Abstract

A boson–fermion (BF) quantum-statistical binary gas mixture model of high- T c superconductors (HTSCs) recently introduced consists of resonant bosonic Cooper electron pairs (CPs) in chemical and thermal equilibrium with single unpaired electrons. Here, this model is refined and extended to include: i) the anisotropy of the original BF vertex interaction causing boson formation/disintegration and ii) momentum-independent Coulomb repulsions between electron charge carriers. It is shown that pair breakings due to Coulomb repulsion depend on the separation between boson and fermion spectra. Specifically, as such a separation shrinks, the pair-breaking ability of the Coulomb interaction weakens and disappears altogether at the Bose–Einstein condensation (BEC) T c , i.e., at the temperature at which a complete softening of bosons occurs due to boson self-energy renormalization.
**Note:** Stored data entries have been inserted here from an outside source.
/-- The Execute of a flushed state of the invariant aborts only where a program can. -/
theorem execute_programAbort {port : FetchPort} {f : State} {a : Abort} (hf : FlushedInv f)
    (hp : DeliversOrProgramAbort port) (h : execute port f = .error a) : ProgramAbort a := by
  rcases execute_eq_error h with h | ⟨⟨c, hc⟩, h⟩
  · obtain ⟨e, rest, he, hst, -⟩ := commit_error h
    obtain ⟨-, -, hexec, hwait⟩ := hf.records.rob e (by simp [he])
    rcases hst with hst | ⟨hst, hno⟩
    · exact absurd hst hexec
    · simp [hwait hst] at hno
  rcases h with h | ⟨⟨l, hl⟩, h⟩
  · obtain ⟨_, _, -, -, -, rfl⟩ := loadStage_error h
    exact .inl ⟨_, _, _, _, rfl⟩
  rcases h with h | ⟨⟨st, hs⟩, h⟩
  · obtain ⟨rem, hb, -, ⟨hq, -⟩ | ⟨_, _, -, -, rfl⟩⟩ := storeStage_error h
    · have hok := hf.stages.stst
      simp [storeStageOk, hb, hq] at hok
    · exact .inl ⟨_, _, _, _, rfl⟩
  rcases h with h | ⟨-, h⟩
  · obtain ⟨_, _, -, -, rfl⟩ := issue_error h
    exact .inr ⟨_, _, _, rfl⟩
  rcases h with h | ⟨-, c, l, st, hc, hl, hs, hfull, -⟩
  · exact hp f a (fetch_error h)
  · have hlen := emitted_length_le hc hl hs
    obtain ⟨-, -, -, -, -, hbus, -⟩ := hf.capacity.cfg
    omega

theorem flush_status {s f : State} (h : flush s = .ok f) : f.status = s.status := by
  rcases flush_eq_ok h with ⟨-, rfl⟩ | ⟨hc, -⟩
  · rfl
  · exact (flush_frame hc h).status

/-- A tick of the invariant that aborts does so where a program can, or in its Flush, on a message that does not fit. -/
theorem TickTo.abort_cases {s t : State} {a : Abort} (h : TickTo s t) (hs : Inv s) (ha : t.status = .aborted a) :
    ProgramAbort a ∨ (flush s = .error a ∧ BusMismatch a) := by
  obtain ⟨port, hp, ho⟩ := h.port_aborts
  obtain ⟨hrun, rfl⟩ := tickOutcome_eq_next ho
  rcases tick_cases port s with ⟨-, ht⟩ | ⟨-, b, hf, ht⟩ | ⟨hh, f, b, hf, he, ht⟩ | ⟨-, f, t, hf, he, ht⟩ <;>
    rw [ht] at ha
  · cases ha
  · cases ha
    exact .inr ⟨hf, flush_busMismatch hs.capacity hf⟩
  · cases ha
    exact .inl (execute_programAbort (flush_flushedInv hs hh hf) hp he)
  · obtain ⟨c, l, st, i, r, -, hx⟩ := execute_executed he
    rw [hx.merged, merge_status, flush_status hf, hrun] at ha
    cases ha

/-- Settles O58: what is left to a tick of the invariant is what programs reach, and, without the second invariant, a
message that does not fit. -/
theorem consistencyAbortsNeverRaised : Obligations.ConsistencyAbortsNeverRaised := by
  intro s t a hs hrun h ha
  rcases h.abort_cases hs ha with (⟨_, _, _, _, rfl⟩ | ⟨_, _, _, rfl⟩) | ⟨hf, p, c, rfl, hp⟩
  · simp
  · simp
  · refine ⟨by simp, by simp, fun c' hc' => ?_, fun hi => absurd hf (flush_completes hs hi)⟩
    cases hc'
    exact hp rfl

end Sys2Proof.Machine
end

section
/-! SUPPORT. The halt sentinel alone in a drained machine of the reference timing: it issues, is dispatched, computes and
commits, one tick each, while fetch stands still (41_issue_unit.md R165; 43_addsub.md R231, R243; 48_reorder_commit.md
R383, R386). -/

namespace Sys2Proof.Machine

/-- `n` ticks after a drained machine `s`, only the sentinel is in flight: in the instruction queue, in the latch, in the
reorder buffer, in the add stage or, as its result, on the bus. -/
structure SentinelRun (s : State) (n : Nat) (iq : List IRec) (latch : Option Latch) (entries : List RobEntry)
    (add : Stage AddOp) (bus : List Msg) (t : State) : Prop where
  undisturbed : Undisturbed s n t
  iq : t.iq = iq
  latch : t.latch = latch
  rob : t.rob = ⟨s.rob.head, entries⟩
  rs : t.rs = Banks.empty t.cfg
  fu : t.fu = { Stages.allIdle with add := add }
  bus : t.bus = bus
  lq : t.lq = []
  sq : t.sq = []
  ldst : t.ldst = .idle
  stst : t.stst = .idle
  pc : t.pc = s.pc + 4
  stall : t.stall = true
  tags : ∀ r, r ≠ 10 → t.tagOf r = none

/-- The latch with the sentinel as its record in a drained machine issues. -/
def sentinelLatch (s : State) : Latch :=
  ⟨s.rob.head, issuedEntry (haltRecord s), sentinelEntry (.add .add) s.rob.head, none⟩

/-! ## Entry -/

theorem Drained.exec_halt {s : State} (hd : Drained s) (hc : s.cfg.wf) :
    exec .halt s = .next (withRecord s (haltRecord s)) := hd.exec_eq hc rfl

theorem Drained.sentinelRun {s : State} (hd : Drained s) :
    SentinelRun s 1 [haltRecord s] none [] .idle [] (withRecord s (haltRecord s)) where
  undisturbed := ⟨rfl, rfl, rfl, rfl, rfl, hd.status, hd.clear, hd.halt⟩
  iq := rfl
  latch := hd.latch
  rob := hd.backEmpty.rob
  rs := hd.rs
  fu := hd.fu
  bus := hd.bus
  lq := hd.lq
  sq := hd.sq
  ldst := hd.ldst
  stst := hd.stst
  pc := rfl
  stall := rfl
  tags := fun r _ => State.tagOf_of_replicate hd.tag r

/-! ## One tick -/

section
variable {s t f : State} {n : Nat} {iq : List IRec} {latch : Option Latch} {entries : List RobEntry}
  {add : Stage AddOp} {bus : List Msg}

/-- Issue renames no register but the sentinel's destination, so the other tags stay clear. -/
theorem tagOf_nextTags_none {c : Commit} {i : IssueOut} {u : State} (hf : ∀ r, r ≠ 10 → f.tagOf r = none)
    (hw : c.write = none) (hn : ∀ p, i.rename = some p → p.1 = 10) (hu : u.tag = nextTags f c i) :
    ∀ r, r ≠ 10 → u.tagOf r = none := by
  intro r hr
  rw [← hf r hr]
  have hclear : clearedTags f c = f.tag := by simp [clearedTags, hw]
  rw [nextTags, hclear] at hu
  rcases hi : i.rename with _ | ⟨d, m⟩
  · rw [hi] at hu
    exact State.tagOf_congr hu r
  · obtain rfl : d = 10 := hn _ hi
    rw [hi] at hu
    exact (State.tagOf_of_writeTag (s := f) hu r).trans (if_neg fun h => hr h.1)

/-- One tick of the run: what the flushed state's add stage and issue unit do is what changes; the memory stages and
fetch stand still. -/
theorem SentinelRun.step_eq_merge {c : Commit} {i : IssueOut} {add' : Stage AddOp} {done : List Msg}
    (h : SentinelRun s n iq latch entries add bus t) (hc : s.cfg.wf) (hflush : flush t = .ok f)
    (hlq : f.lq = []) (hsq : f.sq = []) (hcommit : commit f = .ok c) (hwrite : c.msgs = [])
    (hissue : issue f = .ok i) (hdisp : Dispatches f add' done []) (hdone : done.length ≤ 1) :
    step t = .next (merge f c ⟨.idle, [], []⟩ ⟨.idle, [], f.mem, []⟩ i none done) := by
  have hframe := flush_frame h.undisturbed.clear hflush
  have hload : loadStage f = .ok ⟨.idle, [], []⟩ := by
    rw [loadStage_holds (hframe.ldst.trans h.ldst) (by simp [hlq]), hlq]
  have hstore : storeStage f = .ok ⟨.idle, [], f.mem, []⟩ := by
    rw [storeStage_holds (hframe.stst.trans h.stst) (by simp [hsq]), hsq]
  obtain ⟨-, -, -, -, -, hbus, -⟩ := hc
  refine step_of_units h.undisturbed.status h.undisturbed.halt hflush (hframe.stall.trans h.stall) hcommit hload hstore
    hissue ?_ ?_
  · simp [hdisp.emitted, hwrite]
  · rw [hframe.cfg, h.undisturbed.cfg]
    omega

/-- The sentinel does not commit in the tick: only it is in flight afterwards too. -/
theorem SentinelRun.tick {i : IssueOut} {es : List RobEntry} {add' : Stage AddOp} {done : List Msg}
    (h : SentinelRun s n iq latch entries add bus t) (hc : s.cfg.wf) (hflush : flush t = .ok f)
    (hlq : f.lq = []) (hsq : f.sq = []) (hrob : f.rob = ⟨s.rob.head, es⟩)
    (hcommit : commit f = .ok (Commit.nothing f)) (hissue : issue f = .ok i)
    (hn : ∀ p, i.rename = some p → p.1 = 10) (hdisp : Dispatches f add' done []) (hdone : done.length ≤ 1) :
    ∃ u, step t = .next u ∧ SentinelRun s (n + 1) i.iq i.latch es add' done u := by
  have hframe := flush_frame h.undisturbed.clear hflush
  refine ⟨_, h.step_eq_merge hc hflush hlq hsq hcommit rfl hissue hdisp hdone,
    (h.undisturbed.flush hflush).merge (Commit.quiet_nothing f) rfl, rfl, rfl, hrob, hdisp.rs .., hdisp.fu .., rfl, rfl,
    rfl, rfl, rfl, hframe.pc.trans h.pc, ?_, ?_⟩
  · show (f.stall && true) = true
    rw [hframe.stall, h.stall]
    rfl
  · exact tagOf_nextTags_none (fun r hr => (State.tagOf_congr hframe.tag r).trans (h.tags r hr)) rfl hn rfl

theorem SentinelRun.backEmpty (h : SentinelRun s n iq latch [] .idle [] t) : BackEmpty s.rob.head t :=
  ⟨h.rs, h.fu, h.lq, h.sq, h.ldst, h.stst, h.rob, h.bus⟩

/-! ## The ticks -/

/-- The sentinel issues with both operands read: x0 and the immediate are values. -/
theorem SentinelRun.issued (h : SentinelRun s n [haltRecord s] none [] .idle [] t) (hc : s.cfg.wf)
    (hhead : s.rob.head < s.cfg.robCap) :
    ∃ u, step t = .next u ∧ SentinelRun s (n + 1) [] (some (sentinelLatch s)) [] .idle [] u := by
  have hct : t.cfg.wf := h.undisturbed.cfg ▸ hc
  have hflush : flush t = .ok (setFull t) := flush_of_quiet h.undisturbed.clear h.latch h.bus
  have hrob : (setFull t).rob = ⟨s.rob.head, []⟩ := h.rob
  have htail : (setFull t).robTail = s.rob.head := by
    simp [State.robTail, h.rob, h.undisturbed.cfg, Nat.mod_eq_of_lt hhead]
  have hissue : issue (setFull t) = .ok ⟨[], some (sentinelLatch s), some (10, s.rob.head)⟩ := by
    rw [issue_of_gate (f := setFull t) h.iq rfl (issueGate_of_room (h.backEmpty.fullFlags hct) (.add .add)), latchOf,
      htail]
    rfl
  exact h.tick hc hflush h.lq h.sq hrob (commit_of_empty (congrArg Rob.entries hrob)) hissue
    (fun p hp => (Option.some.inj hp) ▸ rfl) h.backEmpty.setFull.dispatches (Nat.zero_le _)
Simultaneous inclusion of both effects produces “islands” in momentum space of incoherent CPs above the Fermi sea as temperature is lowered. These islands grow upon further cooling and merge together just before T c is reached. The BF model thusly extended now predicts a pseudogap phase in 2D HTSCs with lines of points on the Fermi surface along which the pseudogap vanishes, hence explaining the origin of the temperature-dependent “Fermi arcs” observed in experiments.